Being Marketing Week’s token Australian staff member meant it was inevitable that I would eventually draw on my heritage for inspiration.
Today that day has finally come, with two examples I wanted to share – one of Aussies who run a very slick corporate and media strategy, and one of an Aussie who needs some lessons in marketing a personal brand which I’ll reveal in part two of this entry.
That big red W that has come to punctuate London’s retail landscape by being the shopping haven that lies at either end of the Central line is nothing short of an impressive business operation.
From its origins in Sydney 1960, Westfield has grown its footprint all over Australia, followed by the US and the UK. Westfield’s latest development in Stratford, which I had the pleasure of previewing this week, is set to be the largest shopping centre in Europe.
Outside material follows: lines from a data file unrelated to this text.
-- ==== Sys2Proof/Safety.lean ====
section
/-! DEFINITION. The terms claims use: the invariant of spec/10_state.md R46, what a frame keeps, which pair an
event concerns, and runs of events with what they receive and emit. -/

namespace Sys2Proof.Machine

/-! ### The invariant -/

/-- The invariants (I-a) to (I-h) of R46, and the ranges R31 and R37 give `ctrl_rx_armed` and the line
registers. -/
structure LiveRules (s : State) : Prop where
  /-- (I-a). -/
  ringRegisters : ∀ c, 1 ≤ (s.chan c).rxRemaining ∧ (s.chan c).rxRemaining ≤ s.params.ringCap ∧
    (s.chan c).rxReadCursor < s.params.ringCap
  /-- (I-b). -/
  armedNotSending : ∀ p, (s.port p).outArmed = true → (s.chan p).uartTxBusy = false
  /-- (I-c). -/
  unconfiguredIdle : s.configured = false → s.ctrlRxArmed = none ∧
    ∀ p, (s.port p).txState = .idle ∧ (s.port p).outArmed = false ∧ (s.port p).pendingCommand = none ∧
      (s.chan p).dmaRunning = false ∧ (s.chan p).uartTxBusy = false
  /-- (I-d). -/
  busyLength : ∀ p, (s.port p).txState = .busy → 1 ≤ (s.port p).txLen ∧ (s.port p).txLen ≤ s.params.ringCap - 1
  /-- (I-e). -/
  sendingLength : ∀ c, (s.chan c).uartTxBusy = true → (s.chan c).uartTxLen = (s.port c).rxLength
  /-- (I-e) and R37: `0 <= uart_tx_pos <= uart_tx_len <= MAX_PACKET`. -/
  lineRange : ∀ c, (s.chan c).uartTxPos ≤ (s.chan c).uartTxLen ∧ (s.chan c).uartTxLen ≤ s.params.maxPacket
  /-- (I-f). -/
  armedPending : ∀ a, s.ctrlRxArmed = some a →
    ∃ c, (s.port a.port).pendingCommand = some c ∧ c.length.toNat = a.length
  /-- R31: "n in 1..`CTRL_BUF_CAP`". -/
  armedRange : ∀ a, s.ctrlRxArmed = some a → 1 ≤ a.length ∧ a.length ≤ s.params.ctrlBufCap
  /-- (I-g). -/
  configuredRunning : s.configured = true → ∀ c, (s.chan c).dmaRunning = true
  /-- (I-h). -/
  framingCurrent : ∀ c, (s.chan c).uartCfg = cfgOf (s.port c).lineCoding

/-- Every buffer is in canonical form and lists only indices below its capacity (R60). -/
def BuffersOk (s : State) : Prop :=
  ∀ b p, (s.mem b p).wf ∧ (s.mem b p).within (s.params.capacity b)

/-- The model's invariant: admissible parameters (R6), canonical buffers, and R46 while `fatal = 0` ("Each
holds in every state reachable from RESET with `fatal = 0`"). -/
structure Invariant (s : State) : Prop where
  params : s.params.Valid
  buffers : BuffersOk s
  live : s.fatal = false → LiveRules s

/-- A step is safe when it does not fault: no buffer access leaves its buffer (R61). -/
def SafeStep (s : State) : Prop := ∀ f, step s ≠ .fault f

/-! ### Frames -/

/-- The model's own fields that no instruction writes, but for RESET's count of resets. -/
def SameEnv (s t : State) : Prop :=
  t.params = s.params ∧ t.resets = s.resets ∧ t.inbox = s.inbox ∧ t.draws = s.draws

/-- `configured`, `fatal` and `tick_flag` are unchanged. -/
def SameFlags (s t : State) : Prop :=
  t.configured = s.configured ∧ t.fatal = s.fatal ∧ t.tickFlag = s.tickFlag

/-- Every Port and Channel item is unchanged. -/
def SameRegisters (s t : State) : Prop := ∀ p, t.port p = s.port p ∧ t.chan p = s.chan p

/-- Every byte of every buffer reads as before. -/
def SameBytes (s t : State) : Prop := ∀ b p i, t.byteAt b p i = s.byteAt b p i

/-- Every byte outside `B[lo..lo+n)` of one buffer reads as before. -/
def SameBytesOutside (s t : State) (b : Buffer) (p : Port) (lo n : Nat) : Prop :=
  ∀ b' p' i, ¬((b' = b ∧ p' = p) ∧ lo ≤ i ∧ i < lo + n) → t.byteAt b' p' i = s.byteAt b' p' i

/-- The registers and buffers of port and channel `p` are unchanged. -/
def SamePair (s t : State) (p : Port) : Prop :=
  t.port p = s.port p ∧ t.chan p = s.chan p ∧ ∀ b i, t.byteAt b p i = s.byteAt b p i

/-- The step's actions. -/
def Emits (s t : State) (actions : List Action) : Prop := t.out = s.out ++ actions

/-- The step's errors. -/
def Raises (s t : State) (errors : List RaisedError) : Prop := t.raised = s.raised ++ errors

/-! ### Events and the pairs they concern -/

/-- RESET, CONFIGURE and DECONFIGURE, the lifecycle events (R281). -/
def lifecycle : Instr → Bool
  | .reset => true
  | .configure => true
  | .deconfigure => true
  | _ => false

/-- A request's interface number selects port `p` (R122). -/
def Routed (s : State) (wIndex : Half) (p : Port) : Prop :=
  s.configured = true ∧ ifaceOf wIndex = s.params.cmdIf.get p

/-- A request's interface number selects no port (R122). -/
def Unroutable (s : State) (wIndex : Half) : Prop :=
  s.configured = false ∨ ∀ p, ifaceOf wIndex ≠ s.params.cmdIf.get p

/-- The packet of a SETUP event, by any row of the table. -/
def setupPacket : Instr → Option SetupPacket
  | .setup pkt => some pkt
  | .pathClassNodata dir recipient bRequest wValue wIndex =>
    some ⟨dir, .classType, recipient, bRequest, wValue, wIndex, 0⟩
  | .pathClassIn recipient bRequest wValue wIndex wLength =>
    some ⟨.deviceToHost, .classType, recipient, bRequest, wValue, wIndex, wLength⟩
  | .pathClassOut recipient bRequest wValue wIndex wLength =>
    some ⟨.hostToDevice, .classType, recipient, bRequest, wValue, wIndex, wLength⟩
  | .pathStdGetInterface dir recipient wValue wIndex wLength =>
    some ⟨dir, .standard, recipient, 0x0A, wValue, wIndex, wLength⟩
  | .pathOther pkt => some pkt
  | .sendEncapsulatedCommand r => some (r.packet 0x00)
  | .getEncapsulatedResponse r => some (r.packet 0x01)
  | .setCommFeature r => some (r.packet 0x02)
  | .getCommFeature r => some (r.packet 0x03)
  | .clearCommFeature r => some (r.packet 0x04)
  | .setLineCoding r => some (r.packet 0x20)
  | .getLineCoding r => some (r.packet 0x21)
  | .setControlLineState r => some (r.packet 0x22)
  | .sendBreak r => some (r.packet 0x23)
  | .classUnknown bRequest r => some (r.packet bRequest)
  | _ => none

/-- The `wIndex` of a SETUP event, by any row. -/
def setupIndex (i : Instr) : Option Half := (setupPacket i).map (·.wIndex)

/-- Path P3: "Class request, host-to-device, with payload" (R100, R125). -/
def OnPathOut (pkt : SetupPacket) : Prop :=
  pkt.reqType = .classType ∧ pkt.dir = .hostToDevice ∧ pkt.wLength ≠ 0

/-- The event runs `Reconfigure(c)`: a `SET_LINE_CODING` routed to `c` on P1 or P2 (R126, R124), or the data stage
armed for `c` while `SET_LINE_CODING` is its pending command (R127, R128). -/
def Reconfigures (s : State) (i : Instr) (c : Port) : Prop :=
  (∃ pkt, setupPacket i = some pkt ∧ routeIface s (ifaceOf pkt.wIndex) = some c ∧ pkt.reqType = .classType ∧
    pkt.bRequest = 0x20 ∧ (pkt.wLength = 0 ∨ pkt.dir = .deviceToHost)) ∨
  ∃ data n length, i = .ctrlDataComplete data ∧ s.ctrlRxArmed = some { port := c, length := n } ∧
    (s.port c).pendingCommand = some { opcode := 0x20, length := length }

/-- What a `Reconfigure(p)` whose deinit or init fails leaves, buffers apart (R133, R134, R257): the new line coding
stands, the block halts at the failing call, and everything before that call is done and nothing after it. -/
def HaltedReconfiguration (s t : State) (p : Port) : Prop :=
  t.fatal = true ∧
  t.port p = { s.port p with lineCoding := (t.port p).lineCoding } ∧
  (s.draws.deinitOk.get p = false →
    t.chan p = { s.chan p with dmaRunning := false } ∧
    Emits s t [.uartDeinit p, .fatal .peripheralInitFailure]) ∧
  (s.draws.deinitOk.get p = true →
    t.chan p = { s.chan p with dmaRunning := false, uartCfg := cfgOf (t.port p).lineCoding } ∧
    Emits s t [.uartDeinit p, .uartInit p (cfgOf (t.port p).lineCoding), .fatal .peripheralInitFailure]) ∧
  t.port p.other = s.port p.other ∧ t.chan p.other = s.chan p.other ∧ t.ctrlRxArmed = none ∧
  t.configured = s.configured ∧ t.tickFlag = s.tickFlag ∧ SameEnv s t ∧ Raises s t [.peripheralInitFailure p]

/-- The port an event other than a lifecycle event, TIMER_TICK and SCHED_RUN is routed to (R230 to R232). -/
def subject (s : State) (i : Instr) : Option Port :=
  match setupIndex i with
  | some wIndex => routeIface s (ifaceOf wIndex)
  | none =>
    match i with
    | .ctrlDataComplete _ => s.ctrlRxArmed.map (·.port)
    | .dataInComplete ep => routeIn s ep
    | .dataOutComplete ep _ => routeOut s ep
    | .uartRxByte c _ => some c
    | .uartTxByte c => some c
    | .uartTxComplete c => some c
    | .uartError c _ => some c
    | _ => none

/-- An endpoint of a port opened or closed, all three, in the order of D34. -/
def openActionsOf (s : State) (p : Port) : List Action := [
  .openEndpoint (s.params.epIn.get p) .bulk s.params.maxPacket,
  .openEndpoint (s.params.epOut.get p) .bulk s.params.maxPacket,
  .openEndpoint (s.params.epCmd.get p) .interrupt 64]

/-- The closing actions of a port (R227). -/
def closeActionsOf (s : State) (p : Port) : List Action := [
  .closeEndpoint (s.params.epIn.get p), .closeEndpoint (s.params.epOut.get p),
  .closeEndpoint (s.params.epCmd.get p)]

/-- `{115200, 8, 1, none}` (R36). -/
def defaultFraming : UartCfg := { baud := 115200, wordLen := .eight, stop := .one, parity := .none }

/-- `00 C2 01 00 00 00 08` (R6). -/
def defaultLineCodingBytes : List Byte := [0x00, 0xC2, 0x01, 0x00, 0x00, 0x00, 0x08]

/-- The creation values of a port (R225), armed or not. -/
def CreatedPort (r : PortRegs) (armed : Bool) : Prop :=
  lineCodingBytes r.lineCoding = defaultLineCodingBytes ∧ r.txState = .idle ∧ r.txLen = 0 ∧ r.rxLength = 0 ∧
    r.outArmed = armed ∧ r.pendingCommand = none

/-- The state SETUP on path P3 leaves: a data stage armed and the command recorded (R125). -/
def armedState (s : State) (p : Port) (opcode : Byte) (wLength : Half) : State :=
  { s with
    ctrlRxArmed := some { port := p, length := wLength.toNat }
    ports := s.ports.modify p fun r => { r with pendingCommand := some { opcode := opcode, length := wLength } }
    out := s.out ++ [.ctrlReceive p wLength.toNat] }

/-- The state SETUP on path P2 leaves when the handler has no effect: the bytes of `ctrl_buf[p]` sent
(R124). -/
def sentState (s : State) (p : Port) (wLength : Half) : State :=
  { s with ctrlRxArmed := none, out := s.out ++ [.ctrlSend (s.bytesAt .ctrlBuf p 0 wLength.toNat)] }

/-- The seven accepted no-effect requests with their codes (R137). -/
def noEffectRequests (r : ClassRequest) : List (Byte × Instr) := [
  (0x00, .sendEncapsulatedCommand r), (0x01, .getEncapsulatedResponse r), (0x02, .setCommFeature r),
  (0x03, .getCommFeature r), (0x04, .clearCommFeature r), (0x22, .setControlLineState r), (0x23, .sendBreak r)]

/-! ### Runs -/

/-- An event with the answers its step draws (R93). -/
abbrev Event := Draws × Instr

/-- The steps of a list of events, where each is enabled and gives a next state. -/
def runEvents : List Event → State → Option State
  | [], s => some s
  | (d, i) :: rest, s =>
    match exec i { s with draws := d } with
    | .next t => runEvents rest t
    | _ => none

/-- The actions a state has emitted since an earlier one. -/
def newActions (s t : State) : List Action := t.out.drop s.out.length

/-- The bytes of the UART_RX_BYTE(p, b) events (R205: `B`). -/
def receivedBytes (p : Port) : List Event → List Byte
  | [] => []
  | (_, .uartRxByte c b) :: rest => if c = p then b :: receivedBytes p rest else receivedBytes p rest
  | _ :: rest => receivedBytes p rest

/-- The bytes of the `UsbTransmit(ep, s)` actions (R205: `T`). -/
def transmittedBytes (ep : Byte) : List Action → List Byte
  | [] => []
  | .usbTransmit e s :: rest => if e = ep then s ++ transmittedBytes ep rest else transmittedBytes ep rest
  | _ :: rest => transmittedBytes ep rest

/-- The bytes of the DATA_OUT_COMPLETE(ep, data) events (R169 (b)). -/
def packetBytes (ep : Byte) : List Event → List Byte
  | [] => []
  | (_, .dataOutComplete e data) :: rest => if e = ep then data ++ packetBytes ep rest else packetBytes ep rest
  | _ :: rest => packetBytes ep rest

/-- The bytes of the `LineByte(c, b, cfg)` actions (R169 (b)). -/
def lineBytes (c : Port) : List Action → List Byte
  | [] => []
  | .lineByte c' b _ :: rest => if c' = c then b :: lineBytes c rest else lineBytes c rest
  | _ :: rest => lineBytes c rest

/-- The bytes of the packet being sent on line `c` that are still to leave: `rx_buf[c][pos..len)` while
`uart_tx_busy[c] = 1` (R37). -/
def unsentBytes (s : State) (c : Port) : List Byte :=
  if (s.chan c).uartTxBusy then
    s.bytesAt .rxBuf c (s.chan c).uartTxPos ((s.chan c).uartTxLen - (s.chan c).uartTxPos)
  else []

/-- How many bytes `Drain(p)` finds (R195 step 1). -/
def unreadCount (s : State) (p : Port) : Nat :=
  bytesAvailable s.params.ringCap (writeCursor s.params.ringCap (s.chan p).rxRemaining) (s.chan p).rxReadCursor

/-- The bytes `Drain(p)` finds, by the effective addresses of R198: "source byte k (0 <= k < n) is
`rx_ring[p][(r + k) mod RING_CAP]`". -/
def unreadBytes (s : State) (p : Port) : List Byte :=
  (List.range (unreadCount s p)).map
    (fun k => s.byteAt .rxRing p (((s.chan p).rxReadCursor + k) % s.params.ringCap))

/-- The conditions of R205 along a run: no RESET, CONFIGURE, DECONFIGURE or `Reconfigure(p)` (whose first
action is `UartDeinit(p)`); (i) at every SCHED_RUN at most `RING_CAP - 1` bytes came since the last one or
since the start, `since` of them before this list; (ii) at every SCHED_RUN at which `Drain(p)` finds bytes,
the port is Idle. -/
def LosslessRun (p : Port) : Nat → List Event → State → Prop
  | _, [], _ => True
  | since, (d, i) :: rest, s =>
    lifecycle i = false ∧
    (i = .schedRun → since ≤ s.params.ringCap - 1 ∧ (unreadCount s p ≠ 0 → (s.port p).txState = .idle)) ∧
    match exec i { s with draws := d } with
    | .next t =>
      Action.uartDeinit p ∉ newActions s t ∧
      LosslessRun p
        (match i with
          | .schedRun => 0
          | .uartRxByte c _ => if c = p then since + 1 else since
          | _ => since)
        rest t
    | _ => False

end Sys2Proof.Machine
end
A presentation – led by suited, moustached men resembling the Australian Mafia, as my colleague put it to describe just how slick a business Westfield comes across as – gave some great insights into just how Westfield has thought of everything and more to do with its Stratford development.
Westfield will pretty much make itself synonymous with the London 2012 Olympics, with the main thoroughfare designed to take games spectators through the outside part of the shopping centre. When asked about overcrowding issues, execs promptly responded that people would be enticed to stay on for further food, drinks and entertainment within the Westfield centre to avoid the crowds.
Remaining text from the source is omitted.